# Yeehaw Canney Got A Job



## canney (Sep 2, 2007)

For a Christmas present this past December I was informed by the company I worked for that they were not going to renew my contract  I had been working for them since 91. They were bought by an investment company and this was a step that they felt necessary to increase their bottom line. Well long story short, Sales are now in the toilette.
Now its 6 months later and I was just informed that I passed final steps in the hiring process (background,credit, and pee test) and will start a new gig next week 
Well the party is over, so from now till I get my butt to work I have laid out these smokes to burn up.


----------



## Brazilla-cl (Feb 20, 2008)

Congrats! On the cigars, I'd start in the middle and work my way out.


----------



## boomerd35 (Apr 24, 2007)

Whatsa matter? You didn't have any good ones to smoke? Haha, J/K- those look super. And congrats on the new job!


----------



## Paint (Mar 1, 2008)

They look awesome ,like the look of that Cohiba/30 annv.


----------



## tobacmon (May 17, 2007)

nice line up and Congrats on your new endeavor--I needs one of them there *Culebras!!! 
*


----------



## DOZER (Sep 30, 2007)

Congrats! Nice selection!!


----------



## canney (Sep 2, 2007)

paint said:


> They look awesome ,like the look of that Cohiba/30 annv.

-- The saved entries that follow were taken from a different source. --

-- ==== Sys2Proof/Certificates/Slice0/Obligations.lean ====
section
/-! DEFINITION. The statements for the provers. Each cites the rules of the spec that it formalises; those that rest on a
choice of the model name its log entry. `Does c s parts regs P` says that command c completes in state s, that it changes at most the
named parts of the module and the named registers, and that P holds of the next state; the queue and the capture region
stay as they were. -/

open Sys2Proof Sys2Proof.Machine

/-! ## The machine as a whole -/

/-- A step runs the command at the front of the queue on the state with the queue's rest (log entry 1). -/
def Obligations.AStepRunsTheFrontCommand : Prop :=
  ∀ (s : State) (c : Instr) (rest : List Instr), s.pending = c :: rest → step s = exec c { s with pending := rest }

/-- No command touches the queue: what exec answers has the queue of the state it was given (log entry 1). No step
stops: from every state a step answers a next state, so that every run is safe. -/
def Obligations.EveryCommandCompletes : Prop :=
  (∀ (c : Instr) (s t : State), exec c s = .next t → t.pending = s.pending) ∧
  ((∀ s : State, ∃ t : State, step s = .next t) ∧ ∀ (n : Nat) (s : State), SafeRun n s)

/-- R400, R409. Every step keeps the bytes of the capture region in their one canonical form. -/
def Obligations.EveryStepKeepsTheInvariant : Prop :=
  ∀ s t : State, s.Inv → step s = .next t → t.Inv

/-- R43, R47, R48. The model's choice (log entry 2): with an empty queue a step is one edge of the counter clock. Clocks
A and B advance by their increments. Module time, where it runs, advances by the selected clock's increment and a slew
term that never leads past that clock and stays within the accumulated rate; where it does not run it stands. An
unpowered module does nothing. -/
def Obligations.AnEmptyQueueIsOneEdge : Prop :=
  ∀ s : State, s.pending = [] →
    (s.m.glb.phase = .off → step s = .next s) ∧
    (s.m.glb.phase ≠ .off →
      ∃ n : Pnm, step s = .next { s with m := n } ∧ Keeps [.regs, .tim, .tel, .mac, .out, .par] s.m n ∧
        KeepsRegs ([Reg.OUT_FLAGS, Reg.OUT_PUB_SENT] ++ dropCnts) s.m n ∧
        n.tim.edge = s.m.tim.edge + 1 ∧ n.tim.running = s.m.tim.running ∧
        n.tim.clkA = (s.m.tim.clkA + incOf s.m false) % 2 ^ 96 ∧ n.tim.clkB = (s.m.tim.clkB + incOf s.m true) % 2 ^ 96 ∧
        (s.m.tim.running = false → n.tim.mt = s.m.tim.mt) ∧
        (s.m.tim.running = true →
          ∃ d : Int, n.tim.mt = (((s.m.tim.mt + incOf s.m s.m.tim.selB : Nat) : Int) + d).toNat % 2 ^ 96 ∧
            d.natAbs ≤ (slewD s.m.tim).natAbs ∧ (0 ≤ slewD s.m.tim → 0 ≤ d) ∧ (slewD s.m.tim ≤ 0 → d ≤ 0) ∧
            d.natAbs * 1000000000 ≤ s.m.tim.slewAcc + incOf s.m s.m.tim.selB * rf s.m Reg.TIM_SLEW 16 0))

/-- R536, R562. After reset nothing waits, no byte of the capture region is stored, module time does not run, every
engine is idle, and registers hold the reset values of the map. -/
def Obligations.ResetLeavesTheMapsValues : Prop :=
  let vals : List (Nat × Word) :=
    [(Reg.TIM_CTRL, 0), (Reg.TIM_FLAGS, 0), (Reg.TIM_INC_A_LO, 0x9999999A), (Reg.TIM_INC_A_HI, 1), (Reg.TIM_INC_B_LO, 0x9999999A),
     (Reg.TIM_INC_B_HI, 1), (Reg.TIM_SLEW, 0x2710), (Reg.TIM_SLEW_LIMIT, 0x3E8), (Reg.TIM_SEL, 2),
     (Reg.TIM_DOM1_CFG, 0x1E0FF000), (Reg.TIM_DOM2_CFG, 0x1E0FF001), (Reg.TIM_UTC_OFS, 0x25), (Reg.TIM_PPS_WIDTH, 0x186A0),
     (Reg.MAC_PAIRMODE, 0x55), (Reg.MAC_PRP_CFG, 0x01901401), (Reg.MAC_HSR_CFG, 0x01901401), (Reg.MAC_NODE_FORGET, 0x3C),
     (Reg.SVI_CTRL, 0), (Reg.SVI_FLAGS, 0), (Reg.SVI_PLANE, 0x00FA0003), (Reg.SVI_LEAD_TOL, 0x32), (Reg.SVI_SILENT, 8)] ++
    [(Reg.FPE_STAT, 0xF0), (Reg.FPE_FLAGS, 0), (Reg.GTE_CTRL, 0), (Reg.GTE_HORIZON, 0x7D0), (Reg.GTE_FIRED, 0), (Reg.CYE_FLAGS, 0),
     (Reg.OUT_CTRL, 0), (Reg.OUT_FLAGS, 0), (Reg.SIO_FLAGS, 0), (Reg.HIF_CTRL, 0), (Reg.HIF_FLAGS, 0), (Reg.HIF_POLL, 0x28),
     (Reg.HIF_POOL_A, 0x01000400), (Reg.HIF_POOL_B, 0xFC0), (Reg.HIF_POOL_C, 0x10000), (Reg.shr 0 0, 9), (Reg.shr 0 2, 0x40),
     (Reg.HIF_ARB_CFG, 0x03E80003), (Reg.HIF_ARB_CFG + 8 * 257, 0x03E80002), (Reg.HIF_ARB_CFG + 8 * 258, 0x03E80001),
     (Reg.CAP_CTRL, 0), (Reg.PAR_CFG, 0x000A140D), (Reg.PAR_PB, 0x40000000), (Reg.KEY_FLAGS, 0), (Reg.JNL_CFG, 0x000A4000),
     (Reg.DIA_SNAP_CFG, 1), (Reg.CRC_FLAGS, 0)]
  State.reset.pending = [] ∧ State.reset.Inv ∧ State.reset.m.tim.running = false ∧ State.reset.m.svi.running = false ∧
    State.reset.m.cye.running = false ∧ (∀ a : Nat, State.reset.readByte a = 0) ∧
    (∀ p ∈ vals, regView State.reset.m p.1 = p.2) ∧
    (∀ p < 11, regView State.reset.m (Reg.tport Reg.TIM_PORT_CFG p) = 2) ∧
    (∀ p < 12, regView State.reset.m (Reg.port Reg.MAC_PORT_PFC p) = 0xFF ∧
      regView State.reset.m (Reg.port Reg.MAC_PORT_PTPTX p) = 8 ∧
      (p ≠ 8 → p ≠ 9 →
        regView State.reset.m (Reg.port Reg.MAC_PORT_CFG p) = (if p = 10 then 0x07D001B4#32 else 0x07D00130#32)))

/-- R531, R544, R545, R561. While the module is unpowered or held in reset, only the commands that give it supply or end
the hold act, with the removal of the supply, the tamper inputs and the backup supply: every other command changes
nothing. -/
def Obligations.NothingActsWithoutAStart : Prop :=
  ∀ (c : Instr) (s : State), ¬ s.glbLive →
    (∀ i, c ≠ .powerOn i) → (∀ i, c ≠ .hostReset i) → (∀ i, c ≠ .supplyReturn i) → c ≠ .powerRemoved →
    (∀ b, c ≠ .tamperCoverOpen b) → (∀ b, c ≠ .tamperLoopSense b) → c ≠ .backupSupplyLost → DoesNothing c s

/-- R489, R490, R496, R507. An event that is raised changes the event rings, the journal and the alarm counts alone.
Where the PF has an event ring with room in its pending set, the set takes an entry with the event's code, class, items
and time, or the count of an equal entry grows. Where the journal takes records and has room, its buffer takes a record
of the event, unless an equal one joins. -/
def Obligations.EventsReachTheRingsAndTheJournal : Prop :=
  ∀ (m : Pnm) (ev : Ev), ¬ (rb m Reg.DIA_SNAP_CFG 1 = true ∧ rf m Reg.DIA_SNAP_CFG 15 8 = ev.code) →
    let n := raise ev m
    let e := getEvt m 0
    let items := ev.items.map (· % 65536)
    let equal (p : PendEvt) : Bool := decide (p.code = ev.code ∧ p.items = items ∧ ev.code ≠ 0)
    let j := m.tel.jnl
    let payload := ev.items.flatMap (fun i => leBytes 2 i) ++ ev.extra
    Keeps [.tel] m n ∧ n.tel.dia = m.tel.dia ∧
    (evtRingOn m 0 = true → ev.cls ≠ 0 → 0 ∉ ev.fns → e.pend.any equal = false → e.pend.length < 256 →
      getEvt n 0 = { e with pend := e.pend ++
        [{ code := ev.code, cls := ev.cls, items := items, count := 1, firstNs := nowNs m, lastNs := nowNs m }] }) ∧
    (evtRingOn m 0 = true → ev.cls ≠ 0 → 0 ∉ ev.fns → e.pend.any equal = true →
      let more (p : PendEvt) := if equal p = true then { p with count := satAdd 65535 p.count 1, lastNs := nowNs m } else p
      getEvt n 0 = { e with pend := e.pend.map more }) ∧
    (evtRingOn m 0 = false → 0 ∉ ev.fns → getEvt n 0 = { e with drop := e.drop + 1 }) ∧
    n.tel.jnl.almCount = modAt j.almCount ev.cls (fun c => (c + 1) % 2 ^ 32) ∧
    n.tel.jnl.almCode = modAt j.almCode ev.cls (fun _ => ev.code) ∧
    (ev.code = 0x20 → n.tel.jnl.buf = j.buf) ∧
    (ev.code ≠ 0x20 → j.pfSealed = true → n.tel.jnl.buf = j.buf ∧ n.tel.jnl.unjournaled = j.unjournaled + 1) ∧
    (ev.code ≠ 0x20 → j.pfSealed = false → (1 ≤ ev.cls ∧ ev.cls ≤ 2) →
      findRec j.buf (j.flushing.getD 0) ev.code ev.src (some payload) = none →
      j.drops.all (· = 0) = true →
      16 * max 4 (cdiv (56 + payload.length) 16) + (if ev.cls = 2 then 32768 else 0) ≤ sharedFree j.buf →
      ∃ r : JRec, n.tel.jnl.buf = j.buf ++ [r] ∧ r.cls = ev.cls ∧ r.code = ev.code ∧ r.source = ev.src ∧ r.payload = payload ∧
        r.count = 1 ∧ r.modNs = nowNs m)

I'm sure its a fake but Ive been sitting on it for a long time


----------



## Deuce Da Masta (Dec 4, 2006)

what a hell of a line up!


----------



## Matt257 (Jan 3, 2008)

canney said:


> I'm sure its a fake but Ive been sitting on it for a long time


I must admit it looks fake  but still looks tasty as hell!! Awesome line up and congrats on the new job


----------



## karmaz00 (Dec 5, 2007)

heck of a lineup


----------



## big04deuce (May 16, 2008)

Very nice variety!!!


----------



## Ceedee (Jun 2, 2006)

Congrats Greg, that's awesome news! Ya sure got some tasty looking cee-gars too 

CD


----------



## LkyLindy (Feb 1, 2008)

Great news Greg--I'll smoke one in your honor tonight


----------



## amateurke (Mar 28, 2008)

Congrets on your new job Greg, and on the choise of your cigars!!


----------



## aljrka (Dec 3, 2007)

I believe that Cohiba is a fake, I'll look next week when I go to Hong Kong at the box I've got and I'll let ya know. I scored a box from an auction in London a while back, a partial box. The only way to know is a serial number posted on the box. Anyhow great freakin' smokes!!!


----------



## howland1998 (Dec 17, 2007)

Congrats Greg!!! Nice line-up.:dribble::dribble::dribble:


----------



## tekhnu (Jun 10, 2007)

cool. congrats on the new gig. 

I wish my stash looked like that after I was out of work the entire year of 2006. Mine looked like more of a bargin bin in the clearance section. nothing over 2 bucks.


----------



## happy1 (Jun 29, 2007)

Congrats bro!


----------



## smokinj (Jan 16, 2008)

*Super line-up! Congrats on the job*


----------



## chinomalo (Feb 25, 2008)

Congrats on the job!!

Fake or not, smoke them left to right.. 

Oh, and don't forget the beverages to wash it down!


----------



## canney (Sep 2, 2007)

Thanks everyone.
First day done, I forgot what work was. 
I sure would like to win the lotto.


----------



## Toasted Coastie (Feb 16, 2008)

canney said:


> Thanks everyone.
> First day done, I forgot what work was.
> I sure would like to win the lotto.


:lol:
I feel the same way man...


----------



## canney (Sep 2, 2007)

Work Sucks


----------



## KaiSQ (Aug 4, 2008)

I feel for you man, but I'm one of THOSE people who like their work.


----------



## marquelcg (Jul 19, 2008)

congrats on the job and enjoy the smokes


----------



## ronhoffman2-cl (Jun 8, 2008)

canney said:


> Work Sucks


Are we to take it that the new job isn't too great?


----------



## JonDot (Mar 7, 2008)

Sorry to hear the new job sucks.


----------



## m69c44 (Nov 5, 2007)

canney said:


> Work Sucks


I hear you brother


----------



## EKGOTSKILLZZ (Jun 17, 2008)

that's what's up!


----------



## Oxman (Jun 28, 2008)

I'll take "Resurrected Threads" for $300, Alex!


----------



## happy1 (Jun 29, 2007)

canney said:


> Work Sucks


Beats Welfare


----------